Twenty bucks to the right cop would have made sure he never knew. And normally they would have been doing Schiller a favour: not knowing was not caring. ‘Let's say we were being bugged. Let's say they knew she was being questioned. She knows they're listening. Don't you see? She does it for them. It was theatre.'

Schiller's eyes bulge at the notion. ‘What's to stop the bastards from killing the hostage anyway?'

‘Nothing. But at least Greta did the best she could. At least they know she didn't rat anyone out. If the hostage lives, he'll know Greta sacrificed herself to save him. Maybe she wanted to punish him with the memory. And even if they still snuff the hostage, at least now she'll never know about it.'

He's half-convinced.

‘We need to find everything we can about Greta Simmons. Where she was born, where she came from, if she had husbands, lovers . . . '

‘Captain.' Sam's face appears through the smashed window. ‘It's time.'

‘After we're done here, you and me both, we talk to Greta's mother.' Schiller stomps across the shattered glass, heading up the steps. A reporter runs up to him. ‘What about the rumour that the nanny died under interrogation?'

Schiller stiffens, staring hard into the as-yet un-rearranged features of the newshound. ‘Interrogation? This ain't the fucking SS.'

The reporter doesn't like the tone. He follows us, persisting. ‘Bet you gave her the third degree, just like Violet Sharpe.'

Schiller wheels on him, shoving his open palm hard into the reporter's face, the great mass of his hand completely covering it from sight. ‘Take a hike, you muckraking piece of shit.' The reporter staggers backwards and falls on his ass in a fountain. His peers applaud and jeer him, some taking photos as Schiller disappears inside. I start to follow, freezing when I get a glimpse of something reflected in a shard of broken glass. A face at the high window. Like a ghost surveying a ruined world. Old Man Bannister peers towards the horizon, a corrupt and brutal pharaoh contemplating the destruction he has wrought.
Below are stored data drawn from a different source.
theorem base_Atomic_WTy_48 (x : Pre) (w : Nat) (t : WTy) (h : fld w 25 6 = 48 + t.code) : decodeBase x w = decodeAtomic x w := by
  cases t <;> (unfold decodeBase; rw [h]; rfl)

theorem base_AtomicF_ATy_52 (x : Pre) (w : Nat) (t : ATy) (h : fld w 25 6 = 52 + t.code) : decodeBase x w = decodeAtomicF x w := by
  cases t <;> (unfold decodeBase; rw [h]; rfl)

theorem base_Queue_54 (x : Pre) (w : Nat) (h : fld w 25 6 = 54) : decodeBase x w = decodeQueue x w := by
  unfold decodeBase; rw [h]; rfl

theorem base_Shadow_55 (x : Pre) (w : Nat) (h : fld w 25 6 = 55) : decodeBase x w = decodeShadow x w := by
  unfold decodeBase; rw [h]; rfl

theorem base_Matrix_56 (x : Pre) (w : Nat) (h : fld w 25 6 = 56) : decodeBase x w = decodeMatrix x w := by
  unfold decodeBase; rw [h]; rfl

theorem base_Tree_57 (x : Pre) (w : Nat) (h : fld w 25 6 = 57) : decodeBase x w = decodeTree x w := by
  unfold decodeBase; rw [h]; rfl

theorem base_Graph_58 (x : Pre) (w : Nat) (h : fld w 25 6 = 58) : decodeBase x w = decodeGraph x w := by
  unfold decodeBase; rw [h]; rfl

theorem base_HintPfs_60 (x : Pre) (w : Nat) (h : fld w 25 6 = 60) : decodeBase x w = decodeHintPfs x w := by
  unfold decodeBase; rw [h]; rfl

theorem base_HintBlk_61 (x : Pre) (w : Nat) (h : fld w 25 6 = 61) : decodeBase x w = decodeHintBlk x w := by
  unfold decodeBase; rw [h]; rfl

theorem head (h' : Bool) (l' : BitVec 3) (a' : BitVec 4) (b' : BitVec 4) (w' : BitVec 12) : Statement (.head h' l' a' b' w') := by
  let w := cellV w' <| cellN 0 1 <| cellV b' <| cellV a' <| cellV l' <| cellB h' 0
  have hm : fld w 25 6 = 0 := by simp only [w, Nat.reducePow, Nat.reduceLeDiff, Nat.reduceSub, Nat.reduceLT, fld_zero, fld_cellV, fld_cellB, fld_cellN, fld_cellN_low]
  refine of_base _ .none w rfl rfl ?_ (by rw [hm]; omega)
  rw [base_Head_0 _ _ hm]
  unfold decodeHead
  first | (simp only [w, Nat.reducePow, Nat.reduceLeDiff, Nat.reduceSub, Nat.reduceLT, Nat.add_sub_cancel_left, Nat.le_add_right, and_true, true_and, and_self, ↓reduceIte, fld_zero, fld_cellV, fld_cellB, fld_cellN, bvf_cellV, bvf_cellB, bvf_cellN, bit_cellV, bit_cellB, bit_cellN, fld_cellN_low, fld_cellB_low, fld_cellV_low, bvf_cellV_low, bit_cellB_low, fld_cellN_ne, fld_cellN_part]; done) | simp [w]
And as if in response to this painful epiphany, a keening wail fills the air, low and faraway, slowly rising in pitch. At first I think it is the Old Man, lamenting his sins; but it is coming up from the valley, looming towards us. Birds break from the trees in panic, escaping the arrival of troubled spirits. Other sorrowful voices join in the grieving howl, vibrating off the hills as they multiply and approach, the hair rising on the back of my neck. Schiller's heard it too, slowly turning towards the approaching sirens.

The first motorcycles enter the great gates, hovering around an armoured car like wasps.

This is what a cool million gets you: Head of State security.

The convoy pulls up, tires shrieking on gravel, sirens slowly retreating like departing spirits at a séance, cops dismounting, taking up positions. Inside the armoured car, a child's life is hanging in the balance.

Upstairs, the lawyer, Adam Granston, is standing on one side of the Old Man, Mrs. Bannister on the other. All three stare at the ivory-handled telephone as though it were a scorpion, its tail raised, ready to strike. A grandfather clock begins to chime, its musical rumble reverberating in the silence of the empty house. One, two. Three.

Nobody breathes.

Schiller looks at me.

The ring is like a gunshot fired without warning, everyone reacting with the shock. The Old Man snatches the phone so quickly he drops it; curses . . . ‘Hello?' There is an inhuman whine at the other end. ‘Hello . . . ?'

Mrs. Bannister pulls the phone from his grasp and returns it to its cradle. He looks up at her, speechless at her temerity. ‘They'll call back . . . '

The kidnappers will be either awful angry or awful scared to be hung up on. I'm banking on the second. You don't just blow off a million bucks if someone hangs up. You get back on the phone and give them another chance. You negotiate. The ransom goes up. Or down. You threaten. You reason. You cut them a break, or a body part. You do whatever it takes to get the goddamn loot.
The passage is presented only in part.